User Mode Scheduling in Windows 7
Don’t use threads. Or more precisely, don’t over-use them. It’s one of the first thing fledgling programmers learn after they start using threads. This is because threading involves a lot of overhead. In short, using more threads may improve concurrency, but it will give you less overall throughput as more processing is put into simply managing the threads instead of letting them run. So programmers learn to use threads sparingly.
When normal threads run out of time, or block on something like a mutex or I/O, they hand off control to the operating system kernel. The kernel then finds a new thread to run, and switches back to user-mode to run the thread. This context switching is what User Mode Scheduling looks to alleviate.
User Mode Scheduling can be thought of as a cross between threads and thread pools. An application creates one or more UMS scheduler threads—typically one for each processor. It then creates several UMS worker threads for each scheduler thread. The worker threads are the ones that run your actual code. Whenever a worker thread runs out of time, it is put on the end of its scheduler thread’s queue. If a worker thread blocks, it is put on a waiting list to be re-queued by the kernel when whatever it was waiting on finishes. The scheduler thread then takes the worker thread from the top of the queue and starts running it. Like the name suggests, this happens entirely in user-mode, avoiding the expensive user->kernel->user-mode transitions. Letting each thread run for exactly as long as it needs helps to solve the throughput problem. Work is only put into managing threads when absolutely necessary instead of in ever smaller time slices, leaving more time to run your actual code.
A good side effect of this is UMS threads also help to alleviate the cache thrashing problems typical in heavily-threaded applications. Forgetting your data sharing patterns, each thread still needs its own storage for stack space, processor context, and thread-local storage. Every time a context switch happens, some data may need to be pushed out of caches in order to load some kernel-mode code and the next thread’s data. By switching between threads less often, cache can be put to better use for the task at hand.

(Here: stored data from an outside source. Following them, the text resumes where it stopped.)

-- ==== Sys2Proof/Machine/Faults.lean ====
section
/-! DEFINITION. The fault collector (R438 to R450): the source table and its reset reactions, what an assertion does, block
resets and their escalation, the safe state; and what every command ends with: the host port's pump, the collector and the
mode record. -/
namespace Sys2Proof.Machine

/-! ## Sources and reactions (R441, R442) -/

/-- The source exists: the table does not mark it reserved (R441). -/
def srcExists (n : Nat) : Bool :=
  let within (a b : Nat) : Bool := decide (a ≤ n) && decide (n ≤ b)
  within 0 3 || within 32 40 || within 64 76 || within 128 184 || within 192 305 || within 320 345 || within 352 355 ||
    within 384 386 || within 416 434 || (within 448 511 && decide (n % 4 ≠ 3)) || within 512 519 || within 544 549 ||
    within 576 642 || within 672 675 || within 704 708 || within 736 752 || within 832 847 || within 928 931 ||
    within 960 961

/-- The reset value of a source's reaction code (R441). -/
def reactReset (n : Nat) : Byte :=
  let within (a b : Nat) : Bool := decide (a ≤ n) && decide (n ≤ b)
  if n = 0 || n = 1 || n = 65 || n = 72 then 0x9C
  else if n = 2 || n = 36 || n = 39 || n = 70 || n = 71 then 0x14
  else if n = 34 then 0x03
  else if n = 35 || n = 37 || n = 184 || n = 343 || n = 345 then 0x1C
  else if n = 40 || n = 66 || n = 76 || within 128 183 || n = 305 || n = 929 then 0x05
  else if n = 3 || n = 32 || n = 33 || n = 38 || n = 64 || n = 67 || n = 68 || n = 69 || n = 73 || n = 75 then 0x01
  else if n = 74 || within 192 255 then 0x00
  else if within 256 304 || n = 337 || n = 338 || within 352 355 || n = 384 then 0x01
  else if within 320 346 || n = 386 then 0x00
  else if n = 385 || n = 433 || n = 674 || n = 705 || n = 751 || n = 847 || n = 960 then 0x09
  else if within 416 434 then 0x0B
  else if within 448 511 then (if n % 4 = 0 || n % 4 = 1 then 0x1C else 0x00)
  else if within 512 518 then 0x1C
  else if n = 519 then 0x00
  else if within 544 549 then (if n % 2 = 1 then 0x1C else 0x00)
  else if within 576 639 then (if n % 2 = 1 then 0x1C else 0x00)
  else if n = 640 || n = 641 || n = 672 || n = 673 || n = 752 then 0x1C
  else if n = 642 || n = 704 || within 706 708 || n = 930 then 0x01
  else if n = 744 || within 746 750 || n = 840 || within 842 846 then 0x01
  else 0x00

/-- The reaction code in force for a source. -/
def State.reactOf (s : State) (n : Nat) : Byte := tgetD s.fc.react n (reactReset n)

/-- A reaction code is FIXED (R442). -/
def srcFixed (n : Nat) : Bool := bitAt (reactReset n).toNat 7

/-- ACTION of a reaction code: 0 none, 1 block reset, 2 chip reset, 3 safe state. -/
def actionOf (c : Byte) : Nat := bits c.toNat 4 3

/-! ## Block resets (R447) -/

/-- The blocks that have a block reset. -/
inductive Block where
  | ctl | xlt | stitch | placement | sleeve (sl : Sleeve) | belt | bh
  deriving DecidableEq, Repr

/-- The block of a source that has a block reset. -/
def blockOf (n : Nat) : Option Block :=
  let within (a b : Nat) : Bool := decide (a ≤ n) && decide (n ≤ b)
  if within 416 434 then some .ctl
  else if within 384 415 then some .xlt
  else if n = 674 then some .stitch
  else if n = 704 || n = 705 then some .placement
  else if within 736 831 then some (.sleeve .a)
  else if within 832 927 then some (.sleeve .b)
  else if within 928 959 then some .belt
  else if within 960 991 then some .bh
  else none

/-- Number of a block in the collector's record of block resets. -/
def Block.num : Block → Nat
  | .ctl => 0
  | .xlt => 1
  | .stitch => 2
  | .placement => 3
  | .sleeve .a => 4
  | .sleeve .b => 5
  | .belt => 6
  | .bh => 7

/-- A long command whose commit point lies at its end (R119). -/
def LongKind.lateCommit : LongKind → Bool
  | .tenantCreate | .updateWrite | .updateCommit => true
  | _ => false

/-- Jalid starts again: Pockets go OFFLINE, a request not answered is forgotten, long commands before their commit point
end ABORTED, the image data not yet asked for is left, and an open update session closes (R105, R159, R447). -/
def State.reloadStart (s : State) : State :=
  let fns := tkeys s.fns
  let s := s.sessionLost
  let s := fns.foldl (fun s fn =>
    if (s.fn fn).flr then s
    else
      let gone := (s.fn fn).pocket.longs.filter (·.kind.lateCommit)
      let s := s.modPocket fn fun p =>
        { p with state := .idle, longs := p.longs.filter (fun c => !c.kind.lateCommit) }
      gone.foldl (fun s c => s.cmdFinal fn c.token stAborted (s.abortDetail c) true) s) s
  { s with boot := { s.boot with reloading := true }, waits := s.waits.filter (fun w => w.role != RdRole.image) }

/-- The block returns to its reset state (R447). -/
def State.blockReset (s : State) (b : Block) : State :=
  match b with
  | .ctl => s.reloadStart
  | .xlt =>
    let fns := (s.xlt.cache.map (·.fn) ++ s.xlt.reqs.map (·.fn)).eraseDups
    (fns.foldl (fun s fn => s.xinvalidate fn 0 0 true) s).tdispErrorAll fun _ _ => true
  | .stitch => s
  | .placement => (s.plc.moves.map (·.1)).foldl State.dropMove s
  | .sleeve sl => s.slvDown sl (some 0x01)
  | .belt => (s.bypassClose none).bypassOpen
  | .bh => s.bhReset

/-! ## Lines that stay asserted (R439) -/

/-- Top of the grade's junction range in tenths of a degree C (R1, R521). -/
def tMax : Int := if Config.gradeFE then 1150 else 1050

/-- Maximum current of each rail in mA (R523), in the order of R371. -/
def railMax : List Nat := [55000, 8000, 7000, 2500, 9000, 3000, 1000, 50]

/-- A die temperature of a list. -/
def tempAt (l : List Int) (i : Nat) : Int := lget l i 0

/-- A rail current of a list is above its rail's maximum. -/
def railOver (l : List Nat) (i : Nat) : Bool := decide (lget l i 0 > lget railMax i 0)

/-- A die temperature of a list is above the top of the range. -/
def tempOver (l : List Int) (i : Nat) : Bool := decide (tempAt l i > tMax)

/-- Some die temperature of a list is more than 10 degrees C above the top of the range. -/
def tempFatal (l : List Int) : Bool := l.any fun t => decide (t > tMax + 100)

/-- The line of a source that names a lasting condition is asserted while it holds: no CK_SREF, a sensor or a rail above its
limit, STARVED, the event bits of a Sleeve, OVER (R439, R441; log entry 31). -/
def State.lineHeld (s : State) (n : Nat) : Bool :=
  if n = 37 then s.boot.vdd && !s.clk.srefOk
  else if 128 ≤ n && n ≤ 159 then tempOver s.lin.tempC (n - 128)
  else if 176 ≤ n && n ≤ 183 then railOver s.lin.amps (n - 176)
  else if n = 184 then tempFatal s.lin.tempC
  else if n = 519 then s.plt.host.starved || s.plt.sla.starved || s.plt.slb.starved
  else if 744 ≤ n && n ≤ 750 then bitAt s.slvA.evt.toNat (n - 744)
  else if 840 ≤ n && n ≤ 846 then bitAt s.slvB.evt.toNat (n - 840)
  else n == 930 && s.belt.overHops

/-! ## Logging an assertion (R439, R440) -/

/-- The block's log after one more assertion. -/
def FaultLog.add (l : Option FaultLog) (now : W64) (r : FaultRec) : FaultLog :=
  match l with
  | none => { count := 1, first := now, last := now, detail := r }
  | some l => { count := satInc l.count, first := l.first, last := now, detail := r }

If you have ever had a chance to use some of the more esoteric APIs included with Windows, you might be wondering why we need UMS threads when we have fibers which offer similar co-operative multitasking. Fibers have a lot of special exceptions. There are things that aren’t safe to do with them. Libraries that rely on thread-local storage, for instance, will likely walk all over themselves if used from within fibers. A UMS thread on the other hand is a full fledged thread—they support TLS and no have no real special things to keep in mind while using them.
I still wouldn’t count out thread pools just yet. UMS threads are still more expensive than a thread pool and the large memory requirements of a thread still apply here, so things like per-client threads in internet daemons are still out of the question if you want to be massively scalable. More likely, UMS threads will be most useful for building thread pools. Most thread pools launch two or three threads per CPU to help stay busy when given blocking tasks, and UMS threads will at least help keep their time slice usage optimal.
From what I understand the team behind Microsoft’s Concurrency Runtime, to be included with Visual C++ 2010, was one of the primary forces behind UMS threads. They worked very closely with the kernel folks to find the most scalable way to enable the super-parallel code that will be possible with the CR.